▶ [TRY IT] Repeat exactly the lines from the first line of the records through the line containing "unfold State.pathBack", and nothing more.

▶ [MATERIAL FOR THIS TASK]

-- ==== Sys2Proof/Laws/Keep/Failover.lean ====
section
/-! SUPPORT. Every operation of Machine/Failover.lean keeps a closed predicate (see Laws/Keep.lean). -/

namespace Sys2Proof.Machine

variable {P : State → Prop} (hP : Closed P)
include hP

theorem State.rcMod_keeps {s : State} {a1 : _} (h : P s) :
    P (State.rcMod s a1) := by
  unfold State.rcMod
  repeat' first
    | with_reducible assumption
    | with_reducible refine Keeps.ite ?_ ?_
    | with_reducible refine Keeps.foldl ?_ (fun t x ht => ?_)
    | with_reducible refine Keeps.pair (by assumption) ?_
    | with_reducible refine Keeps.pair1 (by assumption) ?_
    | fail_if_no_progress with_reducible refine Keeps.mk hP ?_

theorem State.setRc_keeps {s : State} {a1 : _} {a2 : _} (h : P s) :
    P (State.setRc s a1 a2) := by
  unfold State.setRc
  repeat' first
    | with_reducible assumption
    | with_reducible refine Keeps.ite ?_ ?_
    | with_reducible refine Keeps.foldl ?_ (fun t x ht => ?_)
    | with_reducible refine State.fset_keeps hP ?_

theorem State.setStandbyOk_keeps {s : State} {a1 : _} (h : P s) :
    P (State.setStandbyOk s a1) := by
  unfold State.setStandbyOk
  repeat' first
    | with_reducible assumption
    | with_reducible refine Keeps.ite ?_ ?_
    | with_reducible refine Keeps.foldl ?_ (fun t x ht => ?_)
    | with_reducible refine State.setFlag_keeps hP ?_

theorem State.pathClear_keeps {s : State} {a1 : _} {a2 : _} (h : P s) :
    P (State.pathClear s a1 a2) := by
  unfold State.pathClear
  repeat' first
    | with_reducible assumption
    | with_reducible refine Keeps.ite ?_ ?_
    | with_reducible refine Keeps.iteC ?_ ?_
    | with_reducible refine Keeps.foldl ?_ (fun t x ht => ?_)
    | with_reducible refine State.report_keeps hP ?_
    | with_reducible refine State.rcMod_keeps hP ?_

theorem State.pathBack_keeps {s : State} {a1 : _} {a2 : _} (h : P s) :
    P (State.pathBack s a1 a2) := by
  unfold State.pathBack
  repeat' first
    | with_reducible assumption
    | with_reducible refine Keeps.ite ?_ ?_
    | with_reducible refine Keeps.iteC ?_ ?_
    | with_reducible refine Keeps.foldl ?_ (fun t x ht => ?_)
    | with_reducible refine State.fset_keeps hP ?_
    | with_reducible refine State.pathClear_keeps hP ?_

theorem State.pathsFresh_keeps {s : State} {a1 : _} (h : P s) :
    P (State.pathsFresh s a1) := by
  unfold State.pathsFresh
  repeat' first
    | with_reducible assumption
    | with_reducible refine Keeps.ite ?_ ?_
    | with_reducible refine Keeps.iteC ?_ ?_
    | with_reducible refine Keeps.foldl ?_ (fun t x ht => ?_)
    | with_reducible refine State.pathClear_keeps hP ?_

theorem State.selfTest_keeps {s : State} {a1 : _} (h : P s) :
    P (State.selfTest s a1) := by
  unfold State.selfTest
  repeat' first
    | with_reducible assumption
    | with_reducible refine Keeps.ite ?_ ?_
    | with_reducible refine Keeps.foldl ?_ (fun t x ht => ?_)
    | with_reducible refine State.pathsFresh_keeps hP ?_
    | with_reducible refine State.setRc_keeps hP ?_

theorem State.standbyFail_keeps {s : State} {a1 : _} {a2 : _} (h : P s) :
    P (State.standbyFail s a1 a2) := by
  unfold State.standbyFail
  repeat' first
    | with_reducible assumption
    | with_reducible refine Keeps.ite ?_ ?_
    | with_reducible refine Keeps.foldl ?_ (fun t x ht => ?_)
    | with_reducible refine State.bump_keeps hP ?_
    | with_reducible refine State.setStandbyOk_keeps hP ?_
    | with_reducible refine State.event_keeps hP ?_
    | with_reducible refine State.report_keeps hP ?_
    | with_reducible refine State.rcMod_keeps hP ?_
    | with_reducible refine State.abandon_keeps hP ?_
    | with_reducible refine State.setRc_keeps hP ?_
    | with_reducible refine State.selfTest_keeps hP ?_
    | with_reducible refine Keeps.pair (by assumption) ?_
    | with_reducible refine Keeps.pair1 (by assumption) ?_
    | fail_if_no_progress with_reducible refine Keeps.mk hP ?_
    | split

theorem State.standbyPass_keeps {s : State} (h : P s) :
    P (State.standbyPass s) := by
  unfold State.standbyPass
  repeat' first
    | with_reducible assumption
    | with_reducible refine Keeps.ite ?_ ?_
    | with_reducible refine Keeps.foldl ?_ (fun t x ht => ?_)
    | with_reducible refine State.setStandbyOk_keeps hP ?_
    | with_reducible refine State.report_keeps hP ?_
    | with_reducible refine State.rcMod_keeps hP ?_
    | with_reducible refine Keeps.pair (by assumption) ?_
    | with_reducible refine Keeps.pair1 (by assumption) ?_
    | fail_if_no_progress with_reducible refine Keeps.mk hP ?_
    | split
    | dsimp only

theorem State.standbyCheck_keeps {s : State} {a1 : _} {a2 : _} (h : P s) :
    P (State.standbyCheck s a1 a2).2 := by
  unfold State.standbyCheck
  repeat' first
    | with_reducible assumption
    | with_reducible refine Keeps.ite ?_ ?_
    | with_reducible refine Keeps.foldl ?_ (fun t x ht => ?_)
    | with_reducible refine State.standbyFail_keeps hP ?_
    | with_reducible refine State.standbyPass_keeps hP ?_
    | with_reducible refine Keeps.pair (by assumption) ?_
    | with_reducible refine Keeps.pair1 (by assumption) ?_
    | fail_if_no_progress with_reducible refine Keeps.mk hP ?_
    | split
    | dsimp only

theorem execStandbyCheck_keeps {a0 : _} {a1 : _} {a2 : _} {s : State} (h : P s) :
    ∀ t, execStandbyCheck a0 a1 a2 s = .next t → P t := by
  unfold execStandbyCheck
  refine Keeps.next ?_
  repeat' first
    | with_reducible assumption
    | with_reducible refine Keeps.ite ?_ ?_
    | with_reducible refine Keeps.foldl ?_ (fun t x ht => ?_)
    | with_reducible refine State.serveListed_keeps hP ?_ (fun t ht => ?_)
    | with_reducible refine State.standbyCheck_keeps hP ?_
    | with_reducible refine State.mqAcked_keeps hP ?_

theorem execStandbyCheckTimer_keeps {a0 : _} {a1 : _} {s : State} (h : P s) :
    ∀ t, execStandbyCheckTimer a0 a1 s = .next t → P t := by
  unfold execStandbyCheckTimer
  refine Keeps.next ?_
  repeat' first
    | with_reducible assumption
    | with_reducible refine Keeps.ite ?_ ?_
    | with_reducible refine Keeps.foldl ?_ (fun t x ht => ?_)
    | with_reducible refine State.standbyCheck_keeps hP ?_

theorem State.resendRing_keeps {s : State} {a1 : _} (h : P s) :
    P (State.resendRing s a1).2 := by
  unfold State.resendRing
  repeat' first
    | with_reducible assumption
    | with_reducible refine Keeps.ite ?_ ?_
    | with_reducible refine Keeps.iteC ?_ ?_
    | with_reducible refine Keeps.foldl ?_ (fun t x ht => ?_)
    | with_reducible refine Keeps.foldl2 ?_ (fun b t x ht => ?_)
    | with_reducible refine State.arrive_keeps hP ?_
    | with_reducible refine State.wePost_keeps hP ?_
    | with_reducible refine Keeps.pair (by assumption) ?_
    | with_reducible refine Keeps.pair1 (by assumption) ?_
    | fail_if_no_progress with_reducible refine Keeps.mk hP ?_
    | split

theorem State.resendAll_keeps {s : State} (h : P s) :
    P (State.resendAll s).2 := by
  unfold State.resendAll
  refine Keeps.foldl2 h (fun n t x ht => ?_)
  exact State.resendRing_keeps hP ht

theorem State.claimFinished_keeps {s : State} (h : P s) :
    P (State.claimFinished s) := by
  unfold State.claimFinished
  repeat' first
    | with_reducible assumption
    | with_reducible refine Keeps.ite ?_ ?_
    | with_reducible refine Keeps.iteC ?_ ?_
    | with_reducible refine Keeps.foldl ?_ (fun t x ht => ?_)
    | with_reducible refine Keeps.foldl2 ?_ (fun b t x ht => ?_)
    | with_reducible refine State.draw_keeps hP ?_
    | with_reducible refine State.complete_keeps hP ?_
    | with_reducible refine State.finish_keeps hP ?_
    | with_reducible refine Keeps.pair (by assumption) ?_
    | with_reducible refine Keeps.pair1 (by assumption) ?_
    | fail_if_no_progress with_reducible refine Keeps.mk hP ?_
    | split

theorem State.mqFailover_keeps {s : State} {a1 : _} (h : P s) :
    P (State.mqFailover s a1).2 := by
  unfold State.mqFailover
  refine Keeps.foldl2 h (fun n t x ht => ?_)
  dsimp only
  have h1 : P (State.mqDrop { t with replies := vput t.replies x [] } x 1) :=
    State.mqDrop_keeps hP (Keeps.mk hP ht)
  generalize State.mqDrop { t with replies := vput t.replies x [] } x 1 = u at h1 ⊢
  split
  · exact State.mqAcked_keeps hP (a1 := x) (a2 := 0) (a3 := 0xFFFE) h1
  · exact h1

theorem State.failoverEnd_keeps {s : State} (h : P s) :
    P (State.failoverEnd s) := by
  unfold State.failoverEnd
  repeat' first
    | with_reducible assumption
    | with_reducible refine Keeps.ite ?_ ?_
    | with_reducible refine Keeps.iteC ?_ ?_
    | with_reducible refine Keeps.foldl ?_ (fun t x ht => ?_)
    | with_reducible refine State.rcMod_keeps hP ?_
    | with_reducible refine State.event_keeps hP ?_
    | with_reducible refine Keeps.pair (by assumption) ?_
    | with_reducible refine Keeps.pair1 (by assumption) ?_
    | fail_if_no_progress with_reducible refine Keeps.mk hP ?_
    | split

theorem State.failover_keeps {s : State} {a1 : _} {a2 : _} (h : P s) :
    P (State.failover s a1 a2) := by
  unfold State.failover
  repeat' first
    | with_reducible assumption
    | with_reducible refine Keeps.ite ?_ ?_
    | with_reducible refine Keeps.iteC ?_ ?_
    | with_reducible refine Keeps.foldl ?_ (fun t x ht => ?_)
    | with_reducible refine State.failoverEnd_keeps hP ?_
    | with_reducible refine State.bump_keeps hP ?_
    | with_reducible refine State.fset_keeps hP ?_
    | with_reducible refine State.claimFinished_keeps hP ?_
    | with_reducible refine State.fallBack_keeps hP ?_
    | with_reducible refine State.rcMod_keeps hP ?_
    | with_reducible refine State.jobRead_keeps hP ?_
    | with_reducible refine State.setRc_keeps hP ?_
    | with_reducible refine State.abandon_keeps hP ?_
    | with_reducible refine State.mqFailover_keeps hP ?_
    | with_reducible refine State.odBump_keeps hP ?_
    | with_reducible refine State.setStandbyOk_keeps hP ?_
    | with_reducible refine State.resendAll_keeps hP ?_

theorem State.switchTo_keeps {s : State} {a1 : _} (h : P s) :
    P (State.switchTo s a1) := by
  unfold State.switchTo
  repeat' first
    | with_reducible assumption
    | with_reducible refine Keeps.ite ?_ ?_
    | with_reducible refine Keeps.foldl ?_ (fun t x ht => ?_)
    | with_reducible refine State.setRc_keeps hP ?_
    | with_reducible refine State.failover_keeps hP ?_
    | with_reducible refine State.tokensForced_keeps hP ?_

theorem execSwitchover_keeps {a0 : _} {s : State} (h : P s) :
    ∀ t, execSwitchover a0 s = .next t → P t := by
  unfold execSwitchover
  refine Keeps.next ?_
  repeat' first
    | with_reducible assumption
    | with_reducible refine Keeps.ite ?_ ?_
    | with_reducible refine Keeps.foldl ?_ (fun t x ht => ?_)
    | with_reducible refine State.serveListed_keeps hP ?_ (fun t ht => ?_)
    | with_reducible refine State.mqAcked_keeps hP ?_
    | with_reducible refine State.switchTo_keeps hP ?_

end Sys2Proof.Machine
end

▶ [TASK SOLUTION]
-- ==== Sys2Proof/Laws/Keep/Failover.lean ====
section
/-! SUPPORT. Every operation of Machine/Failover.lean keeps a closed predicate (see Laws/Keep.lean). -/

namespace Sys2Proof.Machine

variable {P : State → Prop} (hP : Closed P)
include hP

theorem State.rcMod_keeps {s : State} {a1 : _} (h : P s) :
    P (State.rcMod s a1) := by
  unfold State.rcMod
  repeat' first
    | with_reducible assumption
    | with_reducible refine Keeps.ite ?_ ?_
    | with_reducible refine Keeps.foldl ?_ (fun t x ht => ?_)
    | with_reducible refine Keeps.pair (by assumption) ?_
    | with_reducible refine Keeps.pair1 (by assumption) ?_
    | fail_if_no_progress with_reducible refine Keeps.mk hP ?_

theorem State.setRc_keeps {s : State} {a1 : _} {a2 : _} (h : P s) :
    P (State.setRc s a1 a2) := by
  unfold State.setRc
  repeat' first
    | with_reducible assumption
    | with_reducible refine Keeps.ite ?_ ?_
    | with_reducible refine Keeps.foldl ?_ (fun t x ht => ?_)
    | with_reducible refine State.fset_keeps hP ?_

theorem State.setStandbyOk_keeps {s : State} {a1 : _} (h : P s) :
    P (State.setStandbyOk s a1) := by
  unfold State.setStandbyOk
  repeat' first
    | with_reducible assumption
    | with_reducible refine Keeps.ite ?_ ?_
    | with_reducible refine Keeps.foldl ?_ (fun t x ht => ?_)
    | with_reducible refine State.setFlag_keeps hP ?_

theorem State.pathClear_keeps {s : State} {a1 : _} {a2 : _} (h : P s) :
    P (State.pathClear s a1 a2) := by
  unfold State.pathClear
  repeat' first
    | with_reducible assumption
    | with_reducible refine Keeps.ite ?_ ?_
    | with_reducible refine Keeps.iteC ?_ ?_
    | with_reducible refine Keeps.foldl ?_ (fun t x ht => ?_)
    | with_reducible refine State.report_keeps hP ?_
    | with_reducible refine State.rcMod_keeps hP ?_

theorem State.pathBack_keeps {s : State} {a1 : _} {a2 : _} (h : P s) :
    P (State.pathBack s a1 a2) := by
  unfold State.pathBack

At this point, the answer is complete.